Please reply to this post with any questions for Colin.

[Question for the video of dask_tutorial.py]

Hi Colin, I have a few questions about this implementation, can you take a look if it is not much trouble?

  1. For the line - “”" df = dd.read_csv(’/data/pubmed21*.csv’, sample=25000000) df.head() “”" I got an error that said “AttributeError: ‘tuple’ object has no attribute ‘head’” after I ran the cell, do you happen to know why? I am also confused about what does sample=25000000 means?

  2. for the line - “”" get(graph, ‘store’) # executes in parallel, check activity monitor “”" I also got an error that says “concurrent.futures.process.BrokenProcessPool: A process in the process pool was terminated abruptly while the future was running or pending.” The system I am using is iOS,

Thanks in advance. @ddas @Sarahrp Hi Debaleena&Sarah, I couldn’t find Colin in the name directory, would you mind to forward this to him? Thanks very much!!

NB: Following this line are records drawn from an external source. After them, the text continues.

/-- Every command ends in a next state and keeps what Laws/Kept.lean says. -/
theorem exec_kept (c : Instr) (s : State) : KeptOut s (exec c s) := by
  cases c with
  | gDevInfo dt h => exact execGDevInfo_kept dt h (Kept.refl s)
  | gDevStatus dt h => exact execGDevStatus_kept dt h (Kept.refl s)
  | gEcho dt h ws => exact execGEcho_kept dt h ws (Kept.refl s)
  | gJobOpen dt h w1 w2 => exact execGJobOpen_kept dt h w1 w2 (Kept.refl s)
  | gLayerSeal dt h w1 w2 => exact execGLayerSeal_kept dt h w1 w2 (Kept.refl s)
  | gJobPause dt h => exact execGJobPause_kept dt h (Kept.refl s)
  | gJobResume dt h => exact execGJobResume_kept dt h (Kept.refl s)
  | gJobAbort dt h w1 => exact execGJobAbort_kept dt h w1 (Kept.refl s)
  | gJobClose dt h => exact execGJobClose_kept dt h (Kept.refl s)
  | gExpsetReplace dt h w1 w2 w3 => exact execGExpsetReplace_kept dt h w1 w2 w3 (Kept.refl s)
  | gFieldReplace dt h w1 w2 w3 => exact execGFieldReplace_kept dt h w1 w2 w3 (Kept.refl s)
  | gMapQuery dt h => exact execGMapQuery_kept dt h (Kept.refl s)
  | gJobStatus dt h => exact execGJobStatus_kept dt h (Kept.refl s)
  | gBeamEnable dt h w1 => exact execGBeamEnable_kept dt h w1 (Kept.refl s)
  | gBeamDisable dt h w1 => exact execGBeamDisable_kept dt h w1 (Kept.refl s)
  | gBeamStatus dt h w1 => exact execGBeamStatus_kept dt h w1 (Kept.refl s)
  | gBeamTrace dt h w1 w2 w3 w4 => exact execGBeamTrace_kept dt h w1 w2 w3 w4 (Kept.refl s)
  | gHandoverPolicy dt h w1 => exact execGHandoverPolicy_kept dt h w1 (Kept.refl s)
  | gPlanPolicy dt h ws => exact execGPlanPolicy_kept dt h ws (Kept.refl s)
  | gPlanStatus dt h => exact execGPlanStatus_kept dt h (Kept.refl s)
  | gPlanResume dt h => exact execGPlanResume_kept dt h (Kept.refl s)
  | gLedgerConfig dt h w1 w2 w3 w4 => exact execGLedgerConfig_kept dt h w1 w2 w3 w4 (Kept.refl s)
  | gRegPolicy dt h ws => exact execGRegPolicy_kept dt h ws (Kept.refl s)
  | gRegStatus dt h w1 => exact execGRegStatus_kept dt h w1 (Kept.refl s)
  | gRegReset dt h => exact execGRegReset_kept dt h (Kept.refl s)
  | gCamCommit dt h w1 => exact execGCamCommit_kept dt h w1 (Kept.refl s)
  | gCamTrigger dt h w1 w2 w3 => exact execGCamTrigger_kept dt h w1 w2 w3 (Kept.refl s)
  | gCamTable dt h w1 w2 w3 w4 w5 => exact execGCamTable_kept dt h w1 w2 w3 w4 w5 (Kept.refl s)
  | gCamQuery dt h w1 => exact execGCamQuery_kept dt h w1 (Kept.refl s)
  | gLightPattern dt h w1 w2 w3 w4 w5 => exact execGLightPattern_kept dt h w1 w2 w3 w4 w5 (Kept.refl s)
  | gLightStatus dt h => exact execGLightStatus_kept dt h (Kept.refl s)
  | gAxisSlot dt h w1 w2 w3 w4 => exact execGAxisSlot_kept dt h w1 w2 w3 w4 (Kept.refl s)
  | gAxisStatus dt h w1 => exact execGAxisStatus_kept dt h w1 (Kept.refl s)
  | gAxisClear dt h w1 w2 => exact execGAxisClear_kept dt h w1 w2 (Kept.refl s)
  | gTimeSet dt h w1 w2 => exact execGTimeSet_kept dt h w1 w2 (Kept.refl s)
  | gTimeSlew dt h w1 => exact execGTimeSlew_kept dt h w1 (Kept.refl s)
  | gTimeEpoch dt h w1 w2 => exact execGTimeEpoch_kept dt h w1 w2 (Kept.refl s)
  | gTimeRead dt h => exact execGTimeRead_kept dt h (Kept.refl s)
  | gTrigSet dt h w1 w2 w3 w4 w5 w6 => exact execGTrigSet_kept dt h w1 w2 w3 w4 w5 w6 (Kept.refl s)
  | gCalPower dt h w1 => exact execGCalPower_kept dt h w1 (Kept.refl s)
  | gCalRef dt h w1 w2 w3 => exact execGCalRef_kept dt h w1 w2 w3 (Kept.refl s)
  | gCalTaps dt h w1 => exact execGCalTaps_kept dt h w1 (Kept.refl s)
  | gCalGrid dt h w1 w2 w3 w4 => exact execGCalGrid_kept dt h w1 w2 w3 w4 (Kept.refl s)
  | gCalStatus dt h w1 => exact execGCalStatus_kept dt h w1 (Kept.refl s)
  | gLogFreeze dt h => exact execGLogFreeze_kept dt h (Kept.refl s)
  | gLogThaw dt h => exact execGLogThaw_kept dt h (Kept.refl s)
  | gLogClear dt h w1 => exact execGLogClear_kept dt h w1 (Kept.refl s)
  | gLogStatus dt h => exact execGLogStatus_kept dt h (Kept.refl s)
  | gPwrCap dt h w1 => exact execGPwrCap_kept dt h w1 (Kept.refl s)
  | gPwrActivity dt h w1 w2 => exact execGPwrActivity_kept dt h w1 w2 (Kept.refl s)
  | gPwrStatus dt h => exact execGPwrStatus_kept dt h (Kept.refl s)
  | gFaultSeverity dt h ws => exact execGFaultSeverity_kept dt h ws (Kept.refl s)
  | gFaultRead dt h => exact execGFaultRead_kept dt h (Kept.refl s)
  | gFaultClear dt h w1 => exact execGFaultClear_kept dt h w1 (Kept.refl s)
  | gFuncReinit dt h w1 w2 => exact execGFuncReinit_kept dt h w1 w2 (Kept.refl s)
  | gFaultConfig dt h w1 w2 => exact execGFaultConfig_kept dt h w1 w2 (Kept.refl s)
  | gEnumSet dt h w1 => exact execGEnumSet_kept dt h w1 (Kept.refl s)
  | gPortStatus dt h w1 => exact execGPortStatus_kept dt h w1 (Kept.refl s)
  | gPortRetrain dt h w1 => exact execGPortRetrain_kept dt h w1 (Kept.refl s)
  | gPortAsym dt h w1 w2 => exact execGPortAsym_kept dt h w1 w2 (Kept.refl s)
  | gMemStatus dt h w1 => exact execGMemStatus_kept dt h w1 (Kept.refl s)
  | gMemRetire dt h w1 => exact execGMemRetire_kept dt h w1 (Kept.refl s)
  | gMemPolicy dt h w1 w2 w3 => exact execGMemPolicy_kept dt h w1 w2 w3 (Kept.refl s)
  | cmdBell dt ring => exact execCmdBell_kept dt ring (Kept.refl s)
  | commandFetch dt hold => exact execCommandFetch_kept dt hold (Kept.refl s)
  | rspReadyClear dt mask => exact execRspReadyClear_kept dt mask (Kept.refl s)
  | evtTailWrite dt v => exact execEvtTailWrite_kept dt v (Kept.refl s)
  | eventPublish dt => exact execEventPublish_kept dt (Kept.refl s)
  | irqMessage dt => exact execIrqMessage_kept dt (Kept.refl s)
  | registerWrite dt addr v be => exact execRegisterWrite_kept dt addr v be (Kept.refl s)
  | camCommitGo dt w => exact execCamCommitGo_kept dt w (Kept.refl s)
  | camPortDisable dt w => exact execCamPortDisable_kept dt w (Kept.refl s)
  | patCmdSwap dt => exact execPatCmdSwap_kept dt (Kept.refl s)
  | patCmdAdvance dt => exact execPatCmdAdvance_kept dt (Kept.refl s)
  | setHiGo dt a hi => exact execSetHiGo_kept dt a hi (Kept.refl s)
  | axisModeOff dt a => exact execAxisModeOff_kept dt a (Kept.refl s)
  | resetChild dt p => exact execResetChild_kept dt p (Kept.refl s)
  | traceTailWrite dt b v => exact execTraceTailWrite_kept dt b v (Kept.refl s)
  | logCursorWrite dt v => exact execLogCursorWrite_kept dt v (Kept.refl s)
  | logWindowLastRead dt => exact execLogWindowLastRead_kept dt (Kept.refl s)
  | loRegisterRead dt addr => exact execLoRegisterRead_kept dt addr (Kept.refl s)
  | beatEdge missed => exact execBeatEdge_kept missed (Kept.refl s)
  | recoatGo dt => exact execRecoatGo_kept dt (Kept.refl s)
  | mendHoldExpiry dt => exact execMendHoldExpiry_kept dt (Kept.refl s)
  | upstreamFrame dt b f => exact execUpstreamFrame_kept dt b f (Kept.refl s)
  | upstreamDeadline dt b => exact execUpstreamDeadline_kept dt b (Kept.refl s)
  | linkStartTimeout dt b => exact execLinkStartTimeout_kept dt b (Kept.refl s)
  | parkWaitExpiry dt b => exact execParkWaitExpiry_kept dt b (Kept.refl s)
  | traceMessage dt b blocks eom => exact execTraceMessage_kept dt b blocks eom (Kept.refl s)
  | retireWaitExpiry dt b => exact execRetireWaitExpiry_kept dt b (Kept.refl s)
  | loopSample dt b code => exact execLoopSample_kept dt b code (Kept.refl s)
  | mapEntryPublish dt => exact execMapEntryPublish_kept dt (Kept.refl s)
  | planBuildDone dt => exact execPlanBuildDone_kept dt (Kept.refl s)
  | shadowCommit dt => exact execShadowCommit_kept dt (Kept.refl s)
  | shadowRefreshDone dt => exact execShadowRefreshDone_kept dt (Kept.refl s)
  | mendBatchEnd dt => exact execMendBatchEnd_kept dt (Kept.refl s)
  | mendPublish dt => exact execMendPublish_kept dt (Kept.refl s)
  | ledgerClaimSend dt => exact execLedgerClaimSend_kept dt (Kept.refl s)
  | ledgerClaim dt src ws => exact execLedgerClaim_kept dt src ws (Kept.refl s)
  | ledgerVerdictIssue dt => exact execLedgerVerdictIssue_kept dt (Kept.refl s)
  | ledgerVerdict dt src ws => exact execLedgerVerdict_kept dt src ws (Kept.refl s)
  | ledgerVerdictTimeout dt arbiter => exact execLedgerVerdictTimeout_kept dt arbiter (Kept.refl s)
  | ledgerOffer dt src ws => exact execLedgerOffer_kept dt src ws (Kept.refl s)
  | ledgerAccept dt src ws => exact execLedgerAccept_kept dt src ws (Kept.refl s)
  | ledgerDecline dt src ws => exact execLedgerDecline_kept dt src ws (Kept.refl s)
  | ledgerTransfer dt src ws => exact execLedgerTransfer_kept dt src ws (Kept.refl s)
  | ledgerTaken dt src ws => exact execLedgerTaken_kept dt src ws (Kept.refl s)
  | ledgerOfferTimeout dt => exact execLedgerOfferTimeout_kept dt (Kept.refl s)
  | flightDigest dt port node beat crc ws => exact execFlightDigest_kept dt port node beat crc ws (Kept.refl s)
  | regFit dt => exact execRegFit_kept dt (Kept.refl s)
  | camFrameStart dt w => exact execCamFrameStart_kept dt w (Kept.refl s)
  | camLineStart dt w => exact execCamLineStart_kept dt w (Kept.refl s)
  | camLineComplete dt w px => exact execCamLineComplete_kept dt w px (Kept.refl s)
  | camFrameEnd dt w => exact execCamFrameEnd_kept dt w (Kept.refl s)
  | pipelineLineStart dt pipe => exact execPipelineLineStart_kept dt pipe (Kept.refl s)
  | frameRecordPublish dt w => exact execFrameRecordPublish_kept dt w (Kept.refl s)
  | frameTimeout dt w => exact execFrameTimeout_kept dt w (Kept.refl s)
  | lightPeriodStart dt k => exact execLightPeriodStart_kept dt k (Kept.refl s)
  | lsyncEdge dt level => exact execLsyncEdge_kept dt level (Kept.refl s)
  | lampMeasure dt i pinMv sinkUa => exact execLampMeasure_kept dt i pinMv sinkUa (Kept.refl s)
  | verifyAgeExpiry dt i => exact execVerifyAgeExpiry_kept dt i (Kept.refl s)
  | blankWindowOpen dt => exact execBlankWindowOpen_kept dt (Kept.refl s)
  | blankWindowClose dt => exact execBlankWindowClose_kept dt (Kept.refl s)
  | indicatorScan dt => exact execIndicatorScan_kept dt (Kept.refl s)
  | axisEdge dt a levelA levelB => exact execAxisEdge_kept dt a levelA levelB (Kept.refl s)
  | hallState dt a wvu => exact execHallState_kept dt a wvu (Kept.refl s)
  | sigFaultClear dt a => exact execSigFaultClear_kept dt a (Kept.refl s)
  | indexPulse dt a => exact execIndexPulse_kept dt a (Kept.refl s)
  | tsync dt port xseq dir => exact execTsync_kept dt port xseq dir (Kept.refl s)
  | timeFollow dt ws => exact execTimeFollow_kept dt ws (Kept.refl s)
  | exchangeMissed dt => exact execExchangeMissed_kept dt (Kept.refl s)
  | syncLockTimeout dt => exact execSyncLockTimeout_kept dt (Kept.refl s)
  | coarseTimePair dt => exact execCoarseTimePair_kept dt (Kept.refl s)
  | portDetect dt p => exact execPortDetect_kept dt p (Kept.refl s)
  | portTrainDone dt p => exact execPortTrainDone_kept dt p (Kept.refl s)
  | portLockDone dt p width => exact execPortLockDone_kept dt p width (Kept.refl s)
  | cap dt p w0 w1 w2 => exact execCap_kept dt p w0 w1 w2 (Kept.refl s)
  | portStageTimeout dt p => exact execPortStageTimeout_kept dt p (Kept.refl s)
  | backoffExpiry dt p => exact execBackoffExpiry_kept dt p (Kept.refl s)
  | blockLockLoss dt p => exact execBlockLockLoss_kept dt p (Kept.refl s)
  | retrain dt p => exact execRetrain_kept dt p (Kept.refl s)
  | retrainWindowExpiry dt p => exact execRetrainWindowExpiry_kept dt p (Kept.refl s)
  | messageReceive dt p som data crc stomp => exact execMessageReceive_kept dt p som data crc stomp (Kept.refl s)
  | credit dt p block => exact execCredit_kept dt p block (Kept.refl s)
  | replayTimeout dt p => exact execReplayTimeout_kept dt p (Kept.refl s)
  | regRd dt r addr count => exact execRegRd_kept dt r addr count (Kept.refl s)
  | regWr dt r addr resp ws => exact execRegWr_kept dt r addr resp ws (Kept.refl s)
  | memRd dt r addr bytes errs => exact execMemRd_kept dt r addr bytes errs (Kept.refl s)
  | memWr dt r addr resp bs errs => exact execMemWr_kept dt r addr resp bs errs (Kept.refl s)
  | route dt p mask => exact execRoute_kept dt p mask (Kept.refl s)
  | lreset dt p scope => exact execLreset_kept dt p scope (Kept.refl s)
  | sbId dt req => exact execSbId_kept dt req (Kept.refl s)
  | sbFault dt req => exact execSbFault_kept dt req (Kept.refl s)
  | sbLogStatus dt req => exact execSbLogStatus_kept dt req (Kept.refl s)
  | sbLogRead dt req => exact execSbLogRead_kept dt req (Kept.refl s)
  | sbRecovRead dt req => exact execSbRecovRead_kept dt req (Kept.refl s)
  | faultAssert dt source unit cause details => exact execFaultAssert_kept dt source unit cause details (Kept.refl s)
  | quietExpiry dt source unit => exact execQuietExpiry_kept dt source unit (Kept.refl s)
  | chrysalisExit dt => exact execChrysalisExit_kept dt (Kept.refl s)
  | ilockHigh dt => exact execIlockHigh_kept dt (Kept.refl s)
  | ilockLow dt => exact execIlockLow_kept dt (Kept.refl s)
  | collectorCheck dt upsets => exact execCollectorCheck_kept dt upsets (Kept.refl s)
  | supMiscompare dt hind => exact execSupMiscompare_kept dt hind (Kept.refl s)
  | takeoverComplete dt => exact execTakeoverComplete_kept dt (Kept.refl s)
  | pairSelfTestDone dt pass => exact execPairSelfTestDone_kept dt pass (Kept.refl s)
  | supBackstop dt => exact execSupBackstop_kept dt (Kept.refl s)
  | logCommit dt => exact execLogCommit_kept dt (Kept.refl s)
  | freezeTimeout dt => exact execFreezeTimeout_kept dt (Kept.refl s)
  | cocoonPowerUp dt => exact execCocoonPowerUp_kept dt (Kept.refl s)
  | resetRelease dt board slotA slotB table => exact execResetRelease_kept dt board slotA slotB table (Kept.refl s)
  | ready dt => exact execReady_kept dt (Kept.refl s)
  | railChange dt rails sb => exact execRailChange_kept dt rails sb (Kept.refl s)
  | refclkLoss dt => exact execRefclkLoss_kept dt (Kept.refl s)
  | wakeEvent dt => exact execWakeEvent_kept dt (Kept.refl s)
  | knownEventWake dt => exact execKnownEventWake_kept dt (Kept.refl s)
  | wakeComplete dt => exact execWakeComplete_kept dt (Kept.refl s)
  | sensorSample dt c x => exact execSensorSample_kept dt c x (Kept.refl s)
  | migrationBlockDone dt ch srcErrs dstErrs readBackOk => exact execMigrationBlockDone_kept dt ch srcErrs dstErrs readBackOk (Kept.refl s)
  | ceWindowEnd dt => exact execCeWindowEnd_kept dt (Kept.refl s)
  | scrubStep dt ch rank errs spareOk => exact execScrubStep_kept dt ch rank errs spareOk (Kept.refl s)
  | hammerThreshold dt ch rank bank row requester => exact execHammerThreshold_kept dt ch rank bank row requester (Kept.refl s)
  | rankPowerDown dt ch rank => exact execRankPowerDown_kept dt ch rank (Kept.refl s)
  | refresh dt ch rank => exact execRefresh_kept dt ch rank (Kept.refl s)
  | lstoreClearDone dt => exact execLstoreClearDone_kept dt (Kept.refl s)
  | pdOffsetWindowEnd dt b mean1 mean2 sigma => exact execPdOffsetWindowEnd_kept dt b mean1 mean2 sigma (Kept.refl s)
  | calStepAwait dt => exact execCalStepAwait_kept dt (Kept.refl s)
  | calReadingTimeout dt => exact execCalReadingTimeout_kept dt (Kept.refl s)
  | calPowerLimit dt => exact execCalPowerLimit_kept dt (Kept.refl s)
  | tapCalEnd dt m => exact execTapCalEnd_kept dt m (Kept.refl s)
  | rstNAssert dt => exact execRstNAssert_kept dt (Kept.refl s)
  | cocoonPowerLoss dt => exact execCocoonPowerLoss_kept dt (Kept.refl s)
  | refclkReturn dt => exact execRefclkReturn_kept dt (Kept.refl s)
  | pllLockLoss dt => exact execPllLockLoss_kept dt (Kept.refl s)
  | hammerWindowEnd dt ch bank => exact execHammerWindowEnd_kept dt ch bank (Kept.refl s)
  | reinitTimeout dt slot => exact execReinitTimeout_kept dt slot (Kept.refl s)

To answer completely I’d need slightly more context, but here are my initial responses:

  1. Please ensure the xml files are already downloaded, converted to csv, and accessible from a directory the Python process can access. This error has arisen because the csv files were not actually parsed into pandas data frames. If everything ran up until that point, verify that your csv files have structured data that pandas can parse in. The sample argument specifies a number of bytes for the parsing to do type inference; I included it because omitting results in wrong type inference and a broken parse. By having an adequate byte sample size, you can ensure the parse samples enough data to set up your data frames correctly. Check out the dask documentation for further info: dask.dataframe.read_csv — Dask documentation
  2. I am unsure of why your processes are breaking; you specify you are using ‘iOS’. Do you mean OSX? If so, did the other examples in my tutorial execute in parallel (can verify by seeing how many Python processes spawn in the activity monitor)? To my knowledge, there is no way to natively run a Python process on iOS.

We can discuss these issues during our next call, so please remind me of both of these if you’d still like to talk through them and have your Python session running so we can debug together.

Best,

Colin

1 Like

Thanks, Colin, really appreciate it. I was able to solve the first problem and you are right about it! I am working on the second one and will let you know if I have further questions. Have a great weekend!